What you have to do:
Look at the entries below and restate word for word the lines from the first through the one that has "ring (R344). -/".

The records:
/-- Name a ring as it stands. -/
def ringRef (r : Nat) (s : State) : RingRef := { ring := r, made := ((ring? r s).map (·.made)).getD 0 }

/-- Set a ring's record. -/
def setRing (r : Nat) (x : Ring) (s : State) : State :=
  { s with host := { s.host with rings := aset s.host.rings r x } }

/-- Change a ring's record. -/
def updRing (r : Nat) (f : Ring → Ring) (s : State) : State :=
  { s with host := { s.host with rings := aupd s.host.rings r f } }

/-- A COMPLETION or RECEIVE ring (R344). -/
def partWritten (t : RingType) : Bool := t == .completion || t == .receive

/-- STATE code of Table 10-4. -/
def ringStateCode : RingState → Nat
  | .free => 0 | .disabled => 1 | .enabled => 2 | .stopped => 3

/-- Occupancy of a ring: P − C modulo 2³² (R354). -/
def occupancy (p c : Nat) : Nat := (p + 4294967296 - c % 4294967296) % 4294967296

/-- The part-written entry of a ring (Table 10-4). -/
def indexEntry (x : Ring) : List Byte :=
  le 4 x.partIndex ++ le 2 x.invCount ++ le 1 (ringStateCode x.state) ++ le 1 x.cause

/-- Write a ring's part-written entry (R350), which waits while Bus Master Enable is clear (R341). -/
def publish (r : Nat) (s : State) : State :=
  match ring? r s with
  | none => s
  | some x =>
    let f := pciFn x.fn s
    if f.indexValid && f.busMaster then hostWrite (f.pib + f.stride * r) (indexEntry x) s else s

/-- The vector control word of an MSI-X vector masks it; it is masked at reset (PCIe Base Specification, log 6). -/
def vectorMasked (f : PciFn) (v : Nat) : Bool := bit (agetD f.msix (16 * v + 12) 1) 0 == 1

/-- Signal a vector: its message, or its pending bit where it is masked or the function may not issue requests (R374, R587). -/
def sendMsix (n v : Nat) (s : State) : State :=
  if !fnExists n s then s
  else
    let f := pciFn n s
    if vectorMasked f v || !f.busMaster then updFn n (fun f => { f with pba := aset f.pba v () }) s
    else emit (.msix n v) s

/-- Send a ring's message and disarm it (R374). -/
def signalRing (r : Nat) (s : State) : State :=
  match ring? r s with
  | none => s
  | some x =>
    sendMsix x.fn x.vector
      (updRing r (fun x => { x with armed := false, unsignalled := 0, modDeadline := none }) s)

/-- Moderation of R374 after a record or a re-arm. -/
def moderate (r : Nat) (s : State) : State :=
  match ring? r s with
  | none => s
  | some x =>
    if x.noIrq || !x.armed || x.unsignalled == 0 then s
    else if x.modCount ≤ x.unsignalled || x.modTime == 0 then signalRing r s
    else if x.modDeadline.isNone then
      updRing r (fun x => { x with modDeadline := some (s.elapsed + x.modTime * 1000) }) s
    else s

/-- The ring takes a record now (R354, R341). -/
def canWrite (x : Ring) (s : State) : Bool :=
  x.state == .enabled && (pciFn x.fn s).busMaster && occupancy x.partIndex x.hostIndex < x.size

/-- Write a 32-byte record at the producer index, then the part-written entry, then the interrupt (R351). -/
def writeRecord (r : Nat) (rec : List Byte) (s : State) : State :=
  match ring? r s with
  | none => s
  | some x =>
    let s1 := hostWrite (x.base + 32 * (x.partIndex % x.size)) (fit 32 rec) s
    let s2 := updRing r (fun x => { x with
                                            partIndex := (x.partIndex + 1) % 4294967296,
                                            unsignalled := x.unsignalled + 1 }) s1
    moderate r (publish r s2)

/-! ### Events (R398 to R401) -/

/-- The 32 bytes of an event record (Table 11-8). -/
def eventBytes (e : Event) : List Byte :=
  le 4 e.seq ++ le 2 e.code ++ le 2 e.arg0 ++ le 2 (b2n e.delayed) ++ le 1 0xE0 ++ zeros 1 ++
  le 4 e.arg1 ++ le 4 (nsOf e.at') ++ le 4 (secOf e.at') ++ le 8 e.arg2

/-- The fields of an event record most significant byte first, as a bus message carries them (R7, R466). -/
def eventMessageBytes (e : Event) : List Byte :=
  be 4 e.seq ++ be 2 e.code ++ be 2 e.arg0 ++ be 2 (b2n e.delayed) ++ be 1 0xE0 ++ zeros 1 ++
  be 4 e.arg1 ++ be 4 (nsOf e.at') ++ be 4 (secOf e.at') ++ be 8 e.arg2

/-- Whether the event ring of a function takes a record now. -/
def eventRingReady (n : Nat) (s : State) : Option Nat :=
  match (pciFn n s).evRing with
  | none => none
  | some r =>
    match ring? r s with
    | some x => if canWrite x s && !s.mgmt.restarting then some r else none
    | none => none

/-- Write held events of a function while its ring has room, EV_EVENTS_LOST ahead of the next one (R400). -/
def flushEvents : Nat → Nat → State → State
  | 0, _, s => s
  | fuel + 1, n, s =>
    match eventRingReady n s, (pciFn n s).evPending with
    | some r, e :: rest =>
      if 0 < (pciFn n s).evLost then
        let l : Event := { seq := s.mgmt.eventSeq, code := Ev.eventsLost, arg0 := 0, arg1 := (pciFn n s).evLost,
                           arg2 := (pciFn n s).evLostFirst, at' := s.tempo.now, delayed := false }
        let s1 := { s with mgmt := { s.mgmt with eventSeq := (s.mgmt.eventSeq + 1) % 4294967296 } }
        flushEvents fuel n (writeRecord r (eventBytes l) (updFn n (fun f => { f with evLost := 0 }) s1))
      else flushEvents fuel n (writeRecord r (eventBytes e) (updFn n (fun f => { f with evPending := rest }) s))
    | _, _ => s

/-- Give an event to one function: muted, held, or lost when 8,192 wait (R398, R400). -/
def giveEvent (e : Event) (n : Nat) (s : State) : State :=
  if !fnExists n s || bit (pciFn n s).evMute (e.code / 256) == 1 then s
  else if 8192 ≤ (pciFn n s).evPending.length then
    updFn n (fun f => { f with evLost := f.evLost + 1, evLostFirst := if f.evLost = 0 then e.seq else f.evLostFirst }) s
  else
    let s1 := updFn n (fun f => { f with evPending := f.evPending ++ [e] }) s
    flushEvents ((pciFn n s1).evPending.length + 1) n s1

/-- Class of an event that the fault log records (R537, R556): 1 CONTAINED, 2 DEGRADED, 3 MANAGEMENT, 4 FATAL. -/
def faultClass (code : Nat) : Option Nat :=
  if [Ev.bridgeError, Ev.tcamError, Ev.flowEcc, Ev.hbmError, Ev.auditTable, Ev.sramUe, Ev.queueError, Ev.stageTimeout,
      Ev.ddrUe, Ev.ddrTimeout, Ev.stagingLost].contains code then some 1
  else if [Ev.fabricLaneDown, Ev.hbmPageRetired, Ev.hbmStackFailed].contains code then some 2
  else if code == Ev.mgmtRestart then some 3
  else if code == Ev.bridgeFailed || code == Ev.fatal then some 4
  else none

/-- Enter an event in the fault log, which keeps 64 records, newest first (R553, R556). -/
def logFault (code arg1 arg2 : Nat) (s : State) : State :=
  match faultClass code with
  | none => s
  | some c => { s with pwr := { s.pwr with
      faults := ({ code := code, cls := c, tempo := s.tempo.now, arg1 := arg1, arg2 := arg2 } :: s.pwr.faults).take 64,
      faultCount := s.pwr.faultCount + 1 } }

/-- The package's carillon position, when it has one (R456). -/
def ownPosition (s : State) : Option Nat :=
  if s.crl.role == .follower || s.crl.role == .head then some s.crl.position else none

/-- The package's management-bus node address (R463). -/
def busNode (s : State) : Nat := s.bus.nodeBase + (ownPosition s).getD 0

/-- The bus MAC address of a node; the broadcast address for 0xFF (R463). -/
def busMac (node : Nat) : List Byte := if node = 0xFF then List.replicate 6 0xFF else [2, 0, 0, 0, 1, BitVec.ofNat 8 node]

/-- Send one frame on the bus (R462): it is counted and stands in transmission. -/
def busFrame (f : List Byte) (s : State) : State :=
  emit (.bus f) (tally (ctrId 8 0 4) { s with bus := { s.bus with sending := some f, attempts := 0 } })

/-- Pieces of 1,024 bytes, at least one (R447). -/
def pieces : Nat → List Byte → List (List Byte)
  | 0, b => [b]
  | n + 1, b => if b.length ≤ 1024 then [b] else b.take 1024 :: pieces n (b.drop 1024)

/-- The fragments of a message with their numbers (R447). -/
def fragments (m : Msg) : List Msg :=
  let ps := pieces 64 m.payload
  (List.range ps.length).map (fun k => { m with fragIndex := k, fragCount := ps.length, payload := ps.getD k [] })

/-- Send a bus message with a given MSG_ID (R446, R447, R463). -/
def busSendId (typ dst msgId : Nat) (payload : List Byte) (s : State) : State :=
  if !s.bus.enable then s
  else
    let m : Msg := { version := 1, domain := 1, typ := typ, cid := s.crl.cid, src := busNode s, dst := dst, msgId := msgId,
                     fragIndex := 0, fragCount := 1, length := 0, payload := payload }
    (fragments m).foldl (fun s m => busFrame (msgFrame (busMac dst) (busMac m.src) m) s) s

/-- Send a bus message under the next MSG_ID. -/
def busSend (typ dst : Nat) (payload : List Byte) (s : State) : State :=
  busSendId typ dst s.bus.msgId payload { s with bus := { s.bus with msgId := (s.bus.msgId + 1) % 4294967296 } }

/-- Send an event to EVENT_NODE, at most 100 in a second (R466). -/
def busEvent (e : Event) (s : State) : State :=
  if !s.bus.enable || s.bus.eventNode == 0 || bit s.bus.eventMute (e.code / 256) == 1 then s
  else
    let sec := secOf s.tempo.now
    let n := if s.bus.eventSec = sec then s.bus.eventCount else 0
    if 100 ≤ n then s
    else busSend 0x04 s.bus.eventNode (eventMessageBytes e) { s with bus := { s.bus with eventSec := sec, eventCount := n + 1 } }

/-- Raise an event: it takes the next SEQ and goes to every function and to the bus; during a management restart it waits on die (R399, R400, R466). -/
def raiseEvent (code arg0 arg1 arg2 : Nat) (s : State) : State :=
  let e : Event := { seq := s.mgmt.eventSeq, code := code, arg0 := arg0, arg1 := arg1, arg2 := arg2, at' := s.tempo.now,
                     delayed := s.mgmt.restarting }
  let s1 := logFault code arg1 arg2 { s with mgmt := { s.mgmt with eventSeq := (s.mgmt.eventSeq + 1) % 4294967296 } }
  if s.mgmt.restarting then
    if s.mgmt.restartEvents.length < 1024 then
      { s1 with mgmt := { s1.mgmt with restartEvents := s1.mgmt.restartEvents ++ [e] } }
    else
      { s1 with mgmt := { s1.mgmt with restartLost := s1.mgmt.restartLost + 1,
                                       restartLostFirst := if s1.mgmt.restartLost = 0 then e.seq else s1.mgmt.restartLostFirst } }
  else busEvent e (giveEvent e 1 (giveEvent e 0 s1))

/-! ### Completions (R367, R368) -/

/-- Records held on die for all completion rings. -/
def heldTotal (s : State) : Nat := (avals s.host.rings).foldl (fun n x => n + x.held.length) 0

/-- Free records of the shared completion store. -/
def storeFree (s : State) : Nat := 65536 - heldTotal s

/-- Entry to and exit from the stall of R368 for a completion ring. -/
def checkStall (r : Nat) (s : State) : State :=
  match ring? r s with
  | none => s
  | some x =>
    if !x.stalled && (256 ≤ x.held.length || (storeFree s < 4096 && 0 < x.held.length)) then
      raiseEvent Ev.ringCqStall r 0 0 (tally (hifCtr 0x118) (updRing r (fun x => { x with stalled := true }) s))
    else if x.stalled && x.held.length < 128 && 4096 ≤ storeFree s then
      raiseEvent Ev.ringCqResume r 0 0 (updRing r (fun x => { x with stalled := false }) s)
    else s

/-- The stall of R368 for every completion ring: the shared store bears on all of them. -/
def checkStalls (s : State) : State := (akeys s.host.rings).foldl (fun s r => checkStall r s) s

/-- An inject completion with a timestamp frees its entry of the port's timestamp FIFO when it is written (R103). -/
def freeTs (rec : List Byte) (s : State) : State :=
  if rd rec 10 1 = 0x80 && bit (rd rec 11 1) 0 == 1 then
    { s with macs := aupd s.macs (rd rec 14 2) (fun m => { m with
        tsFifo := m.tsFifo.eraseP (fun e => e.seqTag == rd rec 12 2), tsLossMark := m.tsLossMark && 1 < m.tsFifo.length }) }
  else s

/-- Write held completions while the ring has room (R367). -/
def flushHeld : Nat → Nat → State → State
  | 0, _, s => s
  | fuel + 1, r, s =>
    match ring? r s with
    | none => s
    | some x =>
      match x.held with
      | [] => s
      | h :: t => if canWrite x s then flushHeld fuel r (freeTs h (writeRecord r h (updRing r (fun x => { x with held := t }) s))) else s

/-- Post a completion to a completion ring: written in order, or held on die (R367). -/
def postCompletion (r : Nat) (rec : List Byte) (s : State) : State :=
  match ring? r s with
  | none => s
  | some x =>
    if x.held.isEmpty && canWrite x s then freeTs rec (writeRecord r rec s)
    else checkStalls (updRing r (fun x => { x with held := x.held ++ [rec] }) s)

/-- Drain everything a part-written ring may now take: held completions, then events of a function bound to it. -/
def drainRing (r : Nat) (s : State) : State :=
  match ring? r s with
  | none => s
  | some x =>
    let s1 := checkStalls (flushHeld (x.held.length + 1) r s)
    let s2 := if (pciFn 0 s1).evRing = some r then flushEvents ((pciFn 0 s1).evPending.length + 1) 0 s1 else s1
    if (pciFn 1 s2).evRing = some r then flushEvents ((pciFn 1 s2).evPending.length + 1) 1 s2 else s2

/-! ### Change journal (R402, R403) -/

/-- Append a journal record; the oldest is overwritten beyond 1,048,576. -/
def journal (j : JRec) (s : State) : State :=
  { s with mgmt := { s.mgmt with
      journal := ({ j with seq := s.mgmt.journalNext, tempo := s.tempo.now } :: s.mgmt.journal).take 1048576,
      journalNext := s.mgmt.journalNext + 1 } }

Answer to the exercise:
/-- Name a ring as it stands. -/
def ringRef (r : Nat) (s : State) : RingRef := { ring := r, made := ((ring? r s).map (·.made)).getD 0 }

/-- Set a ring's record. -/
def setRing (r : Nat) (x : Ring) (s : State) : State :=
  { s with host := { s.host with rings := aset s.host.rings r x } }

/-- Change a ring's record. -/
def updRing (r : Nat) (f : Ring → Ring) (s : State) : State :=
  { s with host := { s.host with rings := aupd s.host.rings r f } }

/-- A COMPLETION or RECEIVE ring (R344). -/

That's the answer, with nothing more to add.